You can actually use any kind of nut to make milk. I just made my first batch using all pecans and wow, that is delicious and creamy. I often use a combination of walnuts and almonds. sometimes I leave the nuts soak for a day or more because I cant get to making the milk: I just keep the nuts in the fridge and it all works out fine.

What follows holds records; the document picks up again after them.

/-- The entries of a list after `putKey`. -/
theorem mem_putKey {α : Type} (k : Nat) (v : Option α) (l : List (Nat × α)) (c : Nat × α) (h : c ∈ putKey k v l) :
    c ∈ l ∨ (c.1 = k ∧ v = some c.2) := by
  induction l with
  | nil => cases v <;> simp [putKey] at h; right; simp [h]
  | cons p l ih =>
    obtain ⟨a, y⟩ := p
    unfold putKey at h
    by_cases h1 : a < k
    · rw [if_pos h1] at h
      rcases List.mem_cons.1 h with rfl | h
      · simp
      · rcases ih h with h | h
        · simp [h]
        · exact Or.inr h
    · rw [if_neg h1] at h
      have tail : ∀ d ∈ (if a = k then l else (a, y) :: l), d ∈ (a, y) :: l := by
        intro d hd; split at hd
        · simp [hd]
        · exact hd
      cases v with
      | none => exact Or.inl (tail c h)
      | some x =>
        rcases List.mem_cons.1 h with rfl | h
        · exact Or.inr ⟨rfl, rfl⟩
        · exact Or.inl (tail c h)

theorem rising_putKey {α : Type} (k : Nat) (v : Option α) (l : List (Nat × α)) (h : l.Pairwise (fun a b => a.1 < b.1)) :
    (putKey k v l).Pairwise (fun a b => a.1 < b.1) := by
  induction l with
  | nil => cases v <;> simp [putKey]
  | cons p l ih =>
    obtain ⟨a, y⟩ := p
    have hp := List.pairwise_cons.1 h
    unfold putKey
    by_cases h1 : a < k
    · rw [if_pos h1, List.pairwise_cons]
      refine ⟨?_, ih hp.2⟩
      intro c hc
      rcases mem_putKey k v l c hc with hc | ⟨hc, -⟩
      · exact hp.1 c hc
      · rw [hc]; exact h1
    · rw [if_neg h1]
      have tail : (if a = k then l else (a, y) :: l).Pairwise (fun a b => a.1 < b.1) ∧
          ∀ c ∈ (if a = k then l else (a, y) :: l), k < c.1 := by
        split
        · rename_i e
          exact ⟨hp.2, fun c hc => by have := hp.1 c hc; simp only at this; omega⟩
        · refine ⟨h, fun c hc => ?_⟩
          rcases List.mem_cons.1 hc with rfl | hc
          · show k < a; omega
          · have := hp.1 c hc; simp only at this; omega
      cases v with
      | none => exact tail.1
      | some x => exact List.pairwise_cons.2 ⟨tail.2, tail.1⟩

theorem wf_putKey (k : Nat) (b : Byte) (m : List Host.Cell) (hb : b ≠ 0) (h : Memory.wf m = true) :
    Memory.wf (putKey k (some b) m) = true := by
  rw [wf_iff] at *
  refine ⟨rising_putKey k _ m h.1, fun c hc => ?_⟩
  rcases mem_putKey k _ m c hc with hc | ⟨-, hc⟩
  · exact h.2 c hc
  · cases hc; exact hb

theorem wf_memPut (m : List Host.Cell) (k : Nat) (b : Byte) (h : Memory.wf m = true) : Memory.wf (memPut m k b) = true := by
  unfold memPut
  split
  · rw [wf_iff] at *
    refine ⟨rising_putKey k _ m h.1, fun c hc => ?_⟩
    rcases mem_putKey k _ m c hc with hc | ⟨-, hc⟩
    · exact h.2 c hc
    · exact absurd hc (by simp)
  · rename_i hb; exact wf_putKey k b m hb h

theorem wf_memPutN (m : List Host.Cell) (k : Nat) (bs : List Byte) (h : Memory.wf m = true) :
    Memory.wf (memPutN m k bs) = true := by
  induction bs generalizing m k with
  | nil => exact h
  | cons b bs ih => exact ih _ _ (wf_memPut m k b h)

theorem wf_foldl_memPut (l m : List Host.Cell) (h : Memory.wf m = true) :
    Memory.wf (l.foldl (fun m c => memPut m c.1 c.2) m) = true := by
  induction l generalizing m with
  | nil => exact h
  | cons c l ih => exact ih _ (wf_memPut m _ _ h)

theorem wf_pasteRange (base len : Nat) (new m : List Host.Cell) (hn : ∀ c ∈ new, c.2 ≠ 0) (h : Memory.wf m = true) :
    Memory.wf (pasteRange base len new m) = true := by
  unfold pasteRange
  have key : ∀ (l m : List Host.Cell), (∀ c ∈ l, c.2 ≠ 0) → Memory.wf m = true →
      Memory.wf (l.foldl (fun l p => putKey (base + p.1) (some p.2) l) m) = true := by
    intro l
    induction l with
    | nil => intro m _ h; exact h
    | cons c l ih =>
      intro m hl h
      exact ih _ (fun d hd => hl d (by simp [hd])) (wf_putKey _ _ m (hl c (by simp)) h)
  exact key new _ hn (wf_filter m _ h)

/-- What pre-emption takes from a range of memory holds no byte that an unlisted address reads as. -/
theorem cutRange_nonzero (base len : Nat) (m : List Host.Cell) (h : Memory.wf m = true) :
    ∀ c ∈ cutRange base len m, c.2 ≠ 0 := by
  intro c hc
  obtain ⟨d, hd, rfl⟩ := List.mem_map.1 hc
  exact ((wf_iff m).1 h).2 d (List.mem_of_mem_filter hd)

/-! ## What a byte reads as -/

theorem memPut_same (m : List Host.Cell) (k : Nat) (b : Byte) (h : Memory.wf m = true) : (getKey k (memPut m k b)).getD 0 = b := by
  unfold memPut
  rw [getKey_putKey_same _ _ _ ((wf_iff m).1 h).1]
  split
  · rename_i hb; simp [hb]
  · rfl

theorem memPut_other (m : List Host.Cell) (k j : Nat) (b : Byte) (h : j ≠ k) : getKey j (memPut m k b) = getKey j m :=
  getKey_putKey_other k j _ m h

theorem memPutN_other (m : List Host.Cell) (k j : Nat) (bs : List Byte) (h : j < k ∨ k + bs.length ≤ j) :
    getKey j (memPutN m k bs) = getKey j m := by
  induction bs generalizing m k with
  | nil => rfl
  | cons b bs ih =>
    simp only [List.length_cons] at h
    have h' : j < k + 1 ∨ k + 1 + bs.length ≤ j := by omega
    rw [memPutN, ih _ _ h', memPut_other _ _ _ _ (by omega)]

theorem memPutN_same (m : List Host.Cell) (k i : Nat) (bs : List Byte) (hm : Memory.wf m = true) (h : i < bs.length) :
    (getKey (k + i) (memPutN m k bs)).getD 0 = bs[i] := by
  induction bs generalizing m k i with
  | nil => simp at h
  | cons b bs ih =>
    rw [memPutN]
    cases i with
    | zero => rw [memPutN_other _ _ _ _ (by omega)]; exact memPut_same m k b hm
    | succ i =>
      have e : k + (i + 1) = k + 1 + i := by omega
      rw [e, ih _ _ _ (wf_memPut m k b hm) (by simpa using h)]
      simp

/-! ## The operations of the machine that change memory -/

@[simp] theorem keepOld_mem (s : State) (k : Nat) : (s.keepOld k).mem = s.mem := by unfold State.keepOld; split <;> rfl
@[simp] theorem keepOld_saves (s : State) (k : Nat) : (s.keepOld k).saves = s.saves := by unfold State.keepOld; split <;> rfl
@[simp] theorem clearPoison_mem (s : State) (k n : Nat) : (s.clearPoison k n).mem = s.mem := by
  unfold State.clearPoison; split <;> rfl
@[simp] theorem clearPoison_saves (s : State) (k n : Nat) : (s.clearPoison k n).saves = s.saves := by
  unfold State.clearPoison; split <;> rfl
@[simp] theorem clearTags_mem (s : State) (k n : Nat) : (s.clearTags k n).mem = s.mem := by unfold State.clearTags; split <;> rfl
@[simp] theorem clearTags_saves (s : State) (k n : Nat) : (s.clearTags k n).saves = s.saves := by
  unfold State.clearTags; split <;> rfl

@[simp] theorem l2Fit_mem (s : State) (line : Nat) : (s.l2Fit line).mem = s.mem := by
  unfold State.l2Fit; dsimp only; repeat' split
  all_goals rfl
@[simp] theorem l2Fit_saves (s : State) (line : Nat) : (s.l2Fit line).saves = s.saves := by
  unfold State.l2Fit; dsimp only; repeat' split
  all_goals rfl

theorem foldl_l2Fit (l : List Nat) (k : Nat) (s : State) :
    (l.foldl (fun s i => s.l2Fit (k + i)) s).mem = s.mem ∧ (l.foldl (fun s i => s.l2Fit (k + i)) s).saves = s.saves := by
  induction l generalizing s with
  | nil => exact ⟨rfl, rfl⟩
  | cons a l ih =>
    have := ih (s.l2Fit (k + a))
    exact ⟨this.1.trans (l2Fit_mem s _), this.2.trans (l2Fit_saves s _)⟩

/-- Which dirty lines L2 and the cellar hold is not what memory holds. -/
@[simp] theorem l2Settle_mem (s : State) (k n : Nat) : (s.l2Settle k n).mem = s.mem := by
  unfold State.l2Settle
  split
  · rfl
  · exact (foldl_l2Fit _ _ s).1
@[simp] theorem l2Settle_saves (s : State) (k n : Nat) : (s.l2Settle k n).saves = s.saves := by
  unfold State.l2Settle
  split
  · rfl
  · exact (foldl_l2Fit _ _ s).2
@[simp] theorem through_mem (s : State) (p : Path) (k n : Nat) : (s.through p k n).mem = s.mem := by
  unfold State.through; split <;> rfl
@[simp] theorem through_saves (s : State) (p : Path) (k n : Nat) : (s.through p k n).saves = s.saves := by
  unfold State.through; split <;> rfl

theorem foldl_keepOld (l : List Nat) (k : Nat) (s : State) :
    (l.foldl (fun s i => s.keepOld (k + i)) s).mem = s.mem ∧ (l.foldl (fun s i => s.keepOld (k + i)) s).saves = s.saves := by
  induction l generalizing s with
  | nil => exact ⟨rfl, rfl⟩
  | cons a l ih =>
    have := ih (s.keepOld (k + a))
    exact ⟨this.1.trans (keepOld_mem s _), this.2.trans (keepOld_saves s _)⟩

@[simp] theorem place_mem (s : State) (k : Nat) (bs : List Byte) : (s.place k bs).mem = memPutN s.mem k bs := by
  unfold State.place
  simp only [l2Settle_mem, clearPoison_mem]
  rw [(foldl_keepOld _ k s).1]
@[simp] theorem place_saves (s : State) (k : Nat) (bs : List Byte) : (s.place k bs).saves = s.saves := by
  unfold State.place
  simp only [l2Settle_saves, clearPoison_saves]
  exact (foldl_keepOld _ k s).2
@[simp] theorem placePlain_mem (s : State) (k : Nat) (bs : List Byte) : (s.placePlain k bs).mem = memPutN s.mem k bs := by
  unfold State.placePlain; simp
@[simp] theorem placePlain_saves (s : State) (k : Nat) (bs : List Byte) : (s.placePlain k bs).saves = s.saves := by
  unfold State.placePlain; simp

/-- A read after a write: the bytes written read back, and every other byte reads as before. -/
theorem place_rd8 (s : State) (k j : Nat) (bs : List Byte) (h : Memory.wf s.mem = true) :
    (s.place k bs).rd8 j = if hj : k ≤ j ∧ j - k < bs.length then bs[j - k] else s.rd8 j := by
  unfold State.rd8
  rw [place_mem]
  split
  · rename_i hj
    have := memPutN_same s.mem k (j - k) bs h hj.2
    rwa [show k + (j - k) = j by omega] at this
  · rename_i hj
    rw [memPutN_other _ _ _ _ (by omega)]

4 reasons this almond milk recipe is better than your store-bought nut milk

1. It’s cost effective.

Purchasing a bag of bulk raw almonds can help you save money with each batch of almond milk. You can also double your savings by turning your leftover pulp into almond flour. All you need to do is spread the pulp out on a baking tray and let it dry in your oven at the lowest temperature for a couple of hours (you can also use a food dehydrator), then grind it into flour in your blender or food processor and store it in the fridge. Almond flour makes a great gluten free flour substitute for many baking recipes.

2. It’s more nutritious.

When you make this homemade almond milk recipe you know for sure that the milk contains a lot of almonds. Store bought nut milks on the other hand, have been found to contain a very small amount of nuts along with some additives to give you the creamy taste and texture that you’re looking for.

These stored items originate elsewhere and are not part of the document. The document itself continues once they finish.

@[simp] theorem updDie_running (s : State) (d : Nat) (f : DieSt → DieSt) : (s.updDie d f).running = s.running := rfl
@[simp] theorem updDie_g (s : State) (d : Nat) (f : DieSt → DieSt) : (s.updDie d f).g = s.g := rfl
@[simp] theorem updDie_sp (s : State) (d : Nat) (f : DieSt → DieSt) : (s.updDie d f).sp = s.sp := rfl
@[simp] theorem updDie_todo (s : State) (d : Nat) (f : DieSt → DieSt) : (s.updDie d f).todo = s.todo := rfl
@[simp] theorem updDie_groups (s : State) (d : Nat) (f : DieSt → DieSt) : (s.updDie d f).groups = s.groups := rfl
@[simp] theorem updDie_cores (s : State) (d : Nat) (f : DieSt → DieSt) : (s.updDie d f).cores = s.cores := rfl
@[simp] theorem updDie_tdies (s : State) (d : Nat) (f : DieSt → DieSt) : (s.updDie d f).tdies = s.tdies := rfl
@[simp] theorem updDie_slices (s : State) (d : Nat) (f : DieSt → DieSt) : (s.updDie d f).slices = s.slices := rfl
@[simp] theorem updDie_sreqs (s : State) (d : Nat) (f : DieSt → DieSt) : (s.updDie d f).sreqs = s.sreqs := rfl
@[simp] theorem updDie_posted (s : State) (d : Nat) (f : DieSt → DieSt) : (s.updDie d f).posted = s.posted := rfl
@[simp] theorem updDie_loads (s : State) (d : Nat) (f : DieSt → DieSt) : (s.updDie d f).loads = s.loads := rfl
@[simp] theorem updDie_dtlb (s : State) (d : Nat) (f : DieSt → DieSt) : (s.updDie d f).dtlb = s.dtlb := rfl
@[simp] theorem updDie_mem (s : State) (d : Nat) (f : DieSt → DieSt) : (s.updDie d f).mem = s.mem := rfl
@[simp] theorem updDie_poison (s : State) (d : Nat) (f : DieSt → DieSt) : (s.updDie d f).poison = s.poison := rfl
@[simp] theorem updDie_tags (s : State) (d : Nat) (f : DieSt → DieSt) : (s.updDie d f).tags = s.tags := rfl
@[simp] theorem updDie_l2d (s : State) (d : Nat) (f : DieSt → DieSt) : (s.updDie d f).l2d = s.l2d := rfl
@[simp] theorem updDie_tenants (s : State) (d : Nat) (f : DieSt → DieSt) : (s.updDie d f).tenants = s.tenants := rfl
@[simp] theorem updDie_queues (s : State) (d : Nat) (f : DieSt → DieSt) : (s.updDie d f).queues = s.queues := rfl
@[simp] theorem updDie_packets (s : State) (d : Nat) (f : DieSt → DieSt) : (s.updDie d f).packets = s.packets := rfl
@[simp] theorem updDie_keptPackets (s : State) (d : Nat) (f : DieSt → DieSt) : (s.updDie d f).keptPackets = s.keptPackets := rfl
@[simp] theorem updDie_saves (s : State) (d : Nat) (f : DieSt → DieSt) : (s.updDie d f).saves = s.saves := rfl
@[simp] theorem updDie_heldCrews (s : State) (d : Nat) (f : DieSt → DieSt) : (s.updDie d f).heldCrews = s.heldCrews := rfl
@[simp] theorem updDie_fused (s : State) (d : Nat) (f : DieSt → DieSt) : (s.updDie d f).fused = s.fused := rfl
@[simp] theorem updDie_irqs (s : State) (d : Nat) (f : DieSt → DieSt) : (s.updDie d f).irqs = s.irqs := rfl
@[simp] theorem updDie_poisonTlps (s : State) (d : Nat) (f : DieSt → DieSt) : (s.updDie d f).poisonTlps = s.poisonTlps := rfl
@[simp] theorem updDie_hostReads (s : State) (d : Nat) (f : DieSt → DieSt) : (s.updDie d f).hostReads = s.hostReads := rfl
@[simp] theorem updDie_dropped (s : State) (d : Nat) (f : DieSt → DieSt) : (s.updDie d f).dropped = s.dropped := rfl
@[simp] theorem updDie_aer (s : State) (d : Nat) (f : DieSt → DieSt) : (s.updDie d f).aer = s.aer := rfl
@[simp] theorem updDie_rslots (s : State) (d : Nat) (f : DieSt → DieSt) : (s.updDie d f).rslots = s.rslots := rfl
@[simp] theorem updDie_chans (s : State) (d : Nat) (f : DieSt → DieSt) : (s.updDie d f).chans = s.chans := rfl
@[simp] theorem updDie_portTimeout (s : State) (d : Nat) (f : DieSt → DieSt) : (s.updDie d f).portTimeout = s.portTimeout := rfl
@[simp] theorem updDie_time (s : State) (d : Nat) (f : DieSt → DieSt) : (s.updDie d f).time = s.time := rfl
@[simp] theorem updDie_timeRate (s : State) (d : Nat) (f : DieSt → DieSt) : (s.updDie d f).timeRate = s.timeRate := rfl
@[simp] theorem updDie_moduleNo (s : State) (d : Nat) (f : DieSt → DieSt) : (s.updDie d f).moduleNo = s.moduleNo := rfl
@[simp] theorem updDie_flitSeen (s : State) (d : Nat) (f : DieSt → DieSt) : (s.updDie d f).flitSeen = s.flitSeen := rfl
@[simp] theorem updDie_outFlits (s : State) (d : Nat) (f : DieSt → DieSt) : (s.updDie d f).outFlits = s.outFlits := rfl
@[simp] theorem updDie_routesDown (s : State) (d : Nat) (f : DieSt → DieSt) : (s.updDie d f).routesDown = s.routesDown := rfl
@[simp] theorem updDie_powerLimit (s : State) (d : Nat) (f : DieSt → DieSt) : (s.updDie d f).powerLimit = s.powerLimit := rfl
@[simp] theorem updDie_powerLow (s : State) (d : Nat) (f : DieSt → DieSt) : (s.updDie d f).powerLow = s.powerLow := rfl
@[simp] theorem updDie_boot (s : State) (d : Nat) (f : DieSt → DieSt) : (s.updDie d f).boot = s.boot := rfl
@[simp] theorem updDie_image (s : State) (d : Nat) (f : DieSt → DieSt) : (s.updDie d f).image = s.image := rfl
@[simp] theorem updDie_bootNo (s : State) (d : Nat) (f : DieSt → DieSt) : (s.updDie d f).bootNo = s.bootNo := rfl
@[simp] theorem updDie_queueBase (s : State) (d : Nat) (f : DieSt → DieSt) : (s.updDie d f).queueBase = s.queueBase := rfl
@[simp] theorem updDie_adminBusy (s : State) (d : Nat) (f : DieSt → DieSt) : (s.updDie d f).adminBusy = s.adminBusy := rfl
@[simp] theorem updDie_nextTid (s : State) (d : Nat) (f : DieSt → DieSt) : (s.updDie d f).nextTid = s.nextTid := rfl
@[simp] theorem updDie_nextId (s : State) (d : Nat) (f : DieSt → DieSt) : (s.updDie d f).nextId = s.nextId := rfl
@[simp] theorem updDie_tick (s : State) (d : Nat) (f : DieSt → DieSt) : (s.updDie d f).tick = s.tick := rfl
@[simp] theorem updDie_cycleAt (s : State) (d : Nat) (f : DieSt → DieSt) : (s.updDie d f).cycleAt = s.cycleAt := rfl
@[simp] theorem updDie_agenda (s : State) (d : Nat) (f : DieSt → DieSt) : (s.updDie d f).agenda = s.agenda := rfl

@[simp] theorem updTenant_running (s : State) (t : Nat) (f : Tenant → Tenant) : (s.updTenant t f).running = s.running := rfl
@[simp] theorem updTenant_g (s : State) (t : Nat) (f : Tenant → Tenant) : (s.updTenant t f).g = s.g := rfl
@[simp] theorem updTenant_sp (s : State) (t : Nat) (f : Tenant → Tenant) : (s.updTenant t f).sp = s.sp := rfl
@[simp] theorem updTenant_todo (s : State) (t : Nat) (f : Tenant → Tenant) : (s.updTenant t f).todo = s.todo := rfl
@[simp] theorem updTenant_groups (s : State) (t : Nat) (f : Tenant → Tenant) : (s.updTenant t f).groups = s.groups := rfl
@[simp] theorem updTenant_cores (s : State) (t : Nat) (f : Tenant → Tenant) : (s.updTenant t f).cores = s.cores := rfl
@[simp] theorem updTenant_dies (s : State) (t : Nat) (f : Tenant → Tenant) : (s.updTenant t f).dies = s.dies := rfl
@[simp] theorem updTenant_tdies (s : State) (t : Nat) (f : Tenant → Tenant) : (s.updTenant t f).tdies = s.tdies := rfl
@[simp] theorem updTenant_slices (s : State) (t : Nat) (f : Tenant → Tenant) : (s.updTenant t f).slices = s.slices := rfl
@[simp] theorem updTenant_sreqs (s : State) (t : Nat) (f : Tenant → Tenant) : (s.updTenant t f).sreqs = s.sreqs := rfl
@[simp] theorem updTenant_posted (s : State) (t : Nat) (f : Tenant → Tenant) : (s.updTenant t f).posted = s.posted := rfl
@[simp] theorem updTenant_loads (s : State) (t : Nat) (f : Tenant → Tenant) : (s.updTenant t f).loads = s.loads := rfl
@[simp] theorem updTenant_dtlb (s : State) (t : Nat) (f : Tenant → Tenant) : (s.updTenant t f).dtlb = s.dtlb := rfl
@[simp] theorem updTenant_mem (s : State) (t : Nat) (f : Tenant → Tenant) : (s.updTenant t f).mem = s.mem := rfl
@[simp] theorem updTenant_poison (s : State) (t : Nat) (f : Tenant → Tenant) : (s.updTenant t f).poison = s.poison := rfl
@[simp] theorem updTenant_tags (s : State) (t : Nat) (f : Tenant → Tenant) : (s.updTenant t f).tags = s.tags := rfl
@[simp] theorem updTenant_l2d (s : State) (t : Nat) (f : Tenant → Tenant) : (s.updTenant t f).l2d = s.l2d := rfl
@[simp] theorem updTenant_queues (s : State) (t : Nat) (f : Tenant → Tenant) : (s.updTenant t f).queues = s.queues := rfl
@[simp] theorem updTenant_packets (s : State) (t : Nat) (f : Tenant → Tenant) : (s.updTenant t f).packets = s.packets := rfl
@[simp] theorem updTenant_keptPackets (s : State) (t : Nat) (f : Tenant → Tenant) : (s.updTenant t f).keptPackets = s.keptPackets := rfl
@[simp] theorem updTenant_saves (s : State) (t : Nat) (f : Tenant → Tenant) : (s.updTenant t f).saves = s.saves := rfl
@[simp] theorem updTenant_heldCrews (s : State) (t : Nat) (f : Tenant → Tenant) : (s.updTenant t f).heldCrews = s.heldCrews := rfl
@[simp] theorem updTenant_fused (s : State) (t : Nat) (f : Tenant → Tenant) : (s.updTenant t f).fused = s.fused := rfl
@[simp] theorem updTenant_irqs (s : State) (t : Nat) (f : Tenant → Tenant) : (s.updTenant t f).irqs = s.irqs := rfl
@[simp] theorem updTenant_poisonTlps (s : State) (t : Nat) (f : Tenant → Tenant) : (s.updTenant t f).poisonTlps = s.poisonTlps := rfl
@[simp] theorem updTenant_hostReads (s : State) (t : Nat) (f : Tenant → Tenant) : (s.updTenant t f).hostReads = s.hostReads := rfl
@[simp] theorem updTenant_dropped (s : State) (t : Nat) (f : Tenant → Tenant) : (s.updTenant t f).dropped = s.dropped := rfl
@[simp] theorem updTenant_aer (s : State) (t : Nat) (f : Tenant → Tenant) : (s.updTenant t f).aer = s.aer := rfl
@[simp] theorem updTenant_rslots (s : State) (t : Nat) (f : Tenant → Tenant) : (s.updTenant t f).rslots = s.rslots := rfl
@[simp] theorem updTenant_chans (s : State) (t : Nat) (f : Tenant → Tenant) : (s.updTenant t f).chans = s.chans := rfl
@[simp] theorem updTenant_portTimeout (s : State) (t : Nat) (f : Tenant → Tenant) : (s.updTenant t f).portTimeout = s.portTimeout := rfl
@[simp] theorem updTenant_time (s : State) (t : Nat) (f : Tenant → Tenant) : (s.updTenant t f).time = s.time := rfl
@[simp] theorem updTenant_timeRate (s : State) (t : Nat) (f : Tenant → Tenant) : (s.updTenant t f).timeRate = s.timeRate := rfl
@[simp] theorem updTenant_moduleNo (s : State) (t : Nat) (f : Tenant → Tenant) : (s.updTenant t f).moduleNo = s.moduleNo := rfl
@[simp] theorem updTenant_flitSeen (s : State) (t : Nat) (f : Tenant → Tenant) : (s.updTenant t f).flitSeen = s.flitSeen := rfl
@[simp] theorem updTenant_outFlits (s : State) (t : Nat) (f : Tenant → Tenant) : (s.updTenant t f).outFlits = s.outFlits := rfl
@[simp] theorem updTenant_routesDown (s : State) (t : Nat) (f : Tenant → Tenant) : (s.updTenant t f).routesDown = s.routesDown := rfl
@[simp] theorem updTenant_powerLimit (s : State) (t : Nat) (f : Tenant → Tenant) : (s.updTenant t f).powerLimit = s.powerLimit := rfl
@[simp] theorem updTenant_powerLow (s : State) (t : Nat) (f : Tenant → Tenant) : (s.updTenant t f).powerLow = s.powerLow := rfl
@[simp] theorem updTenant_boot (s : State) (t : Nat) (f : Tenant → Tenant) : (s.updTenant t f).boot = s.boot := rfl
@[simp] theorem updTenant_image (s : State) (t : Nat) (f : Tenant → Tenant) : (s.updTenant t f).image = s.image := rfl
@[simp] theorem updTenant_bootNo (s : State) (t : Nat) (f : Tenant → Tenant) : (s.updTenant t f).bootNo = s.bootNo := rfl
@[simp] theorem updTenant_queueBase (s : State) (t : Nat) (f : Tenant → Tenant) : (s.updTenant t f).queueBase = s.queueBase := rfl
@[simp] theorem updTenant_adminBusy (s : State) (t : Nat) (f : Tenant → Tenant) : (s.updTenant t f).adminBusy = s.adminBusy := rfl
@[simp] theorem updTenant_nextTid (s : State) (t : Nat) (f : Tenant → Tenant) : (s.updTenant t f).nextTid = s.nextTid := rfl
@[simp] theorem updTenant_nextId (s : State) (t : Nat) (f : Tenant → Tenant) : (s.updTenant t f).nextId = s.nextId := rfl
@[simp] theorem updTenant_tick (s : State) (t : Nat) (f : Tenant → Tenant) : (s.updTenant t f).tick = s.tick := rfl
@[simp] theorem updTenant_cycleAt (s : State) (t : Nat) (f : Tenant → Tenant) : (s.updTenant t f).cycleAt = s.cycleAt := rfl
@[simp] theorem updTenant_agenda (s : State) (t : Nat) (f : Tenant → Tenant) : (s.updTenant t f).agenda = s.agenda := rfl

3. There are no additives.

Store bought nut milks often contain additives to prolonge their shelf life and improve the taste and texture. A common one you might see is caragreenan. It’s thickening agent derived from seaweed to help mimic the creamy texture of dairy. However, some animal studies have suggested that it can contribute to inflammation1, intestinal ulceration2 and increased gut permeability.

4. You can flavor it.

If you like the taste of store bought almonds milk because of the different flavor variations that they offer, you can easily adjust this homemade almond milk recipe to match. If you like a sweeter vanilla almond milk, you can add a teaspoon of vanilla extract and a couple of dates to the blender. Or if you prefer chocolate you can use some antioxidant-rich raw cacao plus some dates for extra sweetness and some fiber.

Chew on this

Homemade almond milk is a great replacement for dairy that still tastes great, but if you’re allergic to nuts, you’ll want to avoid almond milk. Instead you can try alternatives like oat milk, rice milk or hemp milk, which can easily be made at home as well.